I'm really at my wits end, with this Problem, and I really hope someone could help me. I am using a Postgresql 9.3. My Database contains mostly german texts but not only, so it's encoded in utf-8. I want to establish a fulltextsearch wich supports german language, nothing special so far. But the search is behaving really strange,, and I can't find out what I am doing wrong.

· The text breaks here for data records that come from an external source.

-- ==== Sys2Proof/Machine/Control.lean ====
section
/-! DEFINITION. Branches, calls, exits, masks and the holds on them (04 R63 to R82). -/
namespace Sys2Proof.Machine

open Sys2Proof

/-- A branch of the lanes of E. -/
def jumpDone (s : State) (f : Nat → DWord) : Done := { st := s, target := some f, branch := true }
/-- R29: the lanes of E whose target is not a multiple of 4. -/
def badTarget (k : Ctx) (a : Reg) : Option TrapInfo :=
  let bad := laneSetOf 64 (fun l => k.e.getLsbD l && (k.pairA a l).toNat % 4 != 0)
  if bad = 0 then none else some (k.trap .align bad (k.pairA a (lowestLane bad)))
/-- BRX and RET (04 R76, R78). -/
def goTo (s : State) (k : Ctx) (a : Reg) : Except TrapInfo Done :=
  match badTarget k a with
  | some t => .error t
  | none => .ok (jumpDone s (fun l => k.pairA a l))
/-- CALL and CALLX: the link is the address of the first byte plus 8. -/
def linkDone (s : State) (k : Ctx) (d : Reg) (f : Nat → DWord) : Done :=
  let link := k.pc + 8
  { groupDone s k d (fun _ => [loWord link, hiWord link]) with target := some f, branch := true, val := [] }
/-- EXIT (04 R79); the lane's chaff entries are discarded (08 R149). -/
def exitDone (s : State) (k : Ctx) : Done :=
  { st := s.modSheaf k.sid (fun sh => sh.modLanes k.e (fun _ l => { l with exited := true, hold := .none, depth := 0, chip := [] })) }
/-- A write to a mask: once for the sheaf (04 R65, R66). -/
def maskDone (s : State) (k : Ctx) (m : Fin 12) (v : LaneSet) : Done :=
  { st := s.modSheaf k.sid (fun sh => sh.setMask m v) }
/-- A hold record; for a JOIN with its address. -/
def Lane.holdAt (l : Lane) (h : Hold) : Lane :=
  match h with
  | .join _ a _ => { l with hold := h, joinAt := a }
  | _ => { l with hold := h }
/-- JOIN and WAITM hold the lanes of E that are in the mask; the others pass (04 R71, R73). -/
def holdDone (s : State) (k : Ctx) (m : Fin 12) (h : Hold) : Done :=
  let held := k.e &&& k.sh.mask m
  { st := s.modSheaf k.sid (fun sh => sh.modLanes held (fun _ l => l.holdAt h)), stay := held }
/-- MKLOG (Table 4.2). -/
def mklogOf (k : Ctx) (x : MkLog) : LaneSet :=
  match x with
  | .and a b => k.sh.mask a &&& k.sh.mask b
  | .or a b => k.sh.mask a ||| k.sh.mask b
  | .andn a b => k.sh.mask a &&& ~~~k.sh.mask b
  | .xor a b => k.sh.mask a ^^^ k.sh.mask b
  | .mov a => k.sh.mask a
  | .clr => 0
  | .not a => k.sh.full &&& ~~~k.sh.mask a


/-- 04 R75. -/
def execBraB32 (g : Pred) (off : BitVec 22) (s : State) : Out :=
  issue (.braB32 g off) s (fun k => .ok (jumpDone s (fun _ => k.pc + (off.signExtend 64 <<< 2))))
/-- 04 R78. -/
def execRetB32 (g : Pred) (a : Reg) (s : State) : Out :=
  issue (.retB32 g a) s (fun k => goTo s k a)
/-- 04 R79. -/
def execExitB32 (g : Pred) (s : State) : Out :=
  issue (.exitB32 g) s (fun k => .ok (exitDone s k))
/-- 04 R80. -/
def execYieldB32 (g : Pred) (s : State) : Out :=
  issue (.yieldB32 g) s (fun k => .ok { st := s.modSheaf k.sid (fun sh => { sh with yielded := true }) })
/-- 04 R81. -/
def execNopB32 (g : Pred) (s : State) : Out :=
  issue (.nopB32 g) s (fun _ => .ok { st := s })
/-- 04 R68. -/
def execMkcurB32 (g : Pred) (m : Fin 12) (s : State) : Out :=
  issue (.mkcurB32 g m) s (fun k => .ok (maskDone s k m k.e))
/-- 04 R71. -/
def execJoinB32 (g : Pred) (m : Fin 12) (s : State) : Out :=
  issue (.joinB32 g m) s (fun k => .ok (holdDone s k m (.join m k.pc k.len)))
/-- 04 R72. -/
def execLeaveB32 (g : Pred) (m : Fin 12) (s : State) : Out :=
  issue (.leaveB32 g m) s (fun k => .ok (maskDone s k m (k.sh.mask m &&& ~~~k.e)))
/-- 04 R75. -/
def execBraI64 (g : Pred) (imm : Word) (s : State) : Out :=
  issue (.braI64 g imm) s (fun k => .ok (jumpDone s (fun _ => k.pc + (imm.signExtend 64 <<< 2))))
/-- 04 R77. -/
def execCall (g : Pred) (d : Reg) (imm : Word) (s : State) : Out :=
  issue (.call g d imm) s (fun k => .ok (linkDone s k d (fun _ => k.pc + (imm.signExtend 64 <<< 2))))
/-- 04 R76. -/
def execBrx (g : Pred) (a : Reg) (s : State) : Out :=
  issue (.brx g a) s (fun k => goTo s k a)
/-- 04 R77. -/
def execCallx (g : Pred) (d : Reg) (a : Reg) (s : State) : Out :=
  issue (.callx g d a) s (fun k => match badTarget k a with
    | some t => .error t
    | none => .ok (linkDone s k d (fun l => k.pairA a l)))
/-- 04 R78. -/
def execRetX64 (g : Pred) (a : Reg) (s : State) : Out :=
  issue (.retX64 g a) s (fun k => goTo s k a)
/-- 04 R79. -/
def execExitX64 (g : Pred) (s : State) : Out :=
  issue (.exitX64 g) s (fun k => .ok (exitDone s k))
/-- 04 R80. -/
def execYieldX64 (g : Pred) (s : State) : Out :=
  issue (.yieldX64 g) s (fun k => .ok { st := s.modSheaf k.sid (fun sh => { sh with yielded := true }) })
/-- 04 R81. -/
def execNopX64 (g : Pred) (s : State) : Out :=
  issue (.nopX64 g) s (fun _ => .ok { st := s })
/-- 04 R68. -/
def execMkcurX64 (g : Pred) (m : Fin 12) (s : State) : Out :=
  issue (.mkcurX64 g m) s (fun k => .ok (maskDone s k m k.e))
/-- 04 R70. -/
def execMktos (g : Pred) (d : Reg) (m : Fin 12) (s : State) : Out :=
  lane2 (.mktos g d m) s d (fun k _ => k.sh.mask m)
/-- 04 R70. -/
def execStomk (g : Pred) (m : Fin 12) (a : Reg) (s : State) : Out :=
  issue (.stomk g m a) s (fun k => .ok (maskDone s k m (k.pairA a (lowestLane k.e))))
/-- 04 R71. -/
def execJoinX64 (g : Pred) (m : Fin 12) (s : State) : Out :=
  issue (.joinX64 g m) s (fun k => .ok (holdDone s k m (.join m k.pc k.len)))
/-- 04 R72. -/
def execLeaveX64 (g : Pred) (m : Fin 12) (s : State) : Out :=
  issue (.leaveX64 g m) s (fun k => .ok (maskDone s k m (k.sh.mask m &&& ~~~k.e)))
/-- 04 R73. -/
def execWaitm (g : Pred) (m : Fin 12) (s : State) : Out :=
  issue (.waitm g m) s (fun k => .ok (holdDone s k m (.waitm m)))
/-- 04 R69. -/
def execMklog (g : Pred) (d : Fin 12) (x : MkLog) (s : State) : Out :=
  issue (.mklog g d x) s (fun k => .ok (maskDone s k d (mklogOf k x)))

/-! ### Release of held lanes (04 R71 to R74) -/

/-- The lanes of a mask that have not exited and are not held on it as `f` says. -/
def notArrived (sh : Sheaf) (m : Fin 12) (f : Hold → Bool) : LaneSet :=
  laneSetOf sh.width (fun l => (sh.mask m).getLsbD l && !(sh.lane l).exited && !f (sh.lane l).hold)
/-- A released lane stands at the instruction after its hold, its latches invalid: a JOIN's record keeps its length, a WAITM
has 8 bytes. -/
def freeLane (l : Lane) : Lane :=
  let next := match l.hold with
    | .join _ x len => x + BitVec.ofNat 64 len
    | .waitm _ => l.pc + 8
    | .none => l.pc
  { l.killLatches with hold := .none, pc := next }
/-- The release checks of JOIN and WAITM on one mask. -/
def releaseMask (sh : Sheaf) (m : Fin 12) : Sheaf :=
  let onJoin (h : Hold) : Bool := match h with | .join m' _ _ => decide (m' = m) | _ => false
  let onWait (h : Hold) : Bool := match h with | .waitm m' => decide (m' = m) | _ => false
  let joined := laneSetOf sh.width (fun l => !(sh.lane l).exited && onJoin (sh.lane l).hold)
  let waiting := laneSetOf sh.width (fun l => !(sh.lane l).exited && onWait (sh.lane l).hold)
  let need := sh.mask m &&& sh.live
  let free (sh : Sheaf) (r : LaneSet) : Sheaf := sh.modLanes r (fun _ l => freeLane l)
  let sh' :=
    if joined = 0 then sh
    else if need = 0 then free sh joined
    else
      let x := match (sh.lane (lowestLane need)).hold with
        | .join _ a _ => a
        | _ => 0
      let atX (h : Hold) : Bool := match h with | .join m' a _ => decide (m' = m) && a == x | _ => false
      if notArrived sh m atX = 0 then free sh (laneSetOf sh.width (fun l => joined.getLsbD l && atX (sh.lane l).hold)) else sh
  if waiting = 0 then sh'
  else if notArrived sh m onWait = 0 then free sh' waiting
  else sh'
/-- Every mask's release checks at the end of a cycle; a frozen sheaf's are not made (04 R82). -/
def releaseHolds (sh : Sheaf) : Sheaf :=
  if sh.frozen then sh else (List.finRange 12).foldl releaseMask sh

end Sys2Proof.Machine
end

So, given the following table given as example
select * from test; a ------------- ein Baum viele Bäume Überleben Tisch Tische Café \d test Tabelle »public.test« Spalte | Typ | Attribute --------+------+----------- a | text | sintext=# \d Liste der Relationen Schema | Name | Typ | Eigentümer --------+---------------------+---------+------------ (...) public | test | Tabelle | paf Now, lets have a look at some textsearch examples:
select * from test where to_tsvector('german', a) @@ plainto_tsquery('Baum'); a ------------- ein Baum viele Bäume select * from test where to_tsvector('german', a) @@ plainto_tsquery('Bäume'); --> No Hits select * from test where to_tsvector('german', a) @@ plainto_tsquery('Überleben'); --> No Hits select * from test where to_tsvector('german', a) @@ plainto_tsquery('Tisch'); a -------- Tisch Tische Whereas Tische is Plural of Tisch (table) and Bäume is plural of Baum (tree). So, Obviously Umlauts does not work while textsearch perfoms well.
But what really confuses me is, that a) non-german special characters are matching
select * from test where to_tsvector('german', a) @@ plainto_tsquery('Café'); a ------ Café and b) if I don't use the german dictionary, there is no Problem with umlauts (but of course no real textsearch as well)
select * from test where to_tsvector(a) @@ plainto_tsquery('Bäume'); a ------------- viele Bäume So, if I use the german dictionary for Text-Search, just the german special characters do not work? Seriously? What the hell is wrong here? I Really can't figure it out, please help!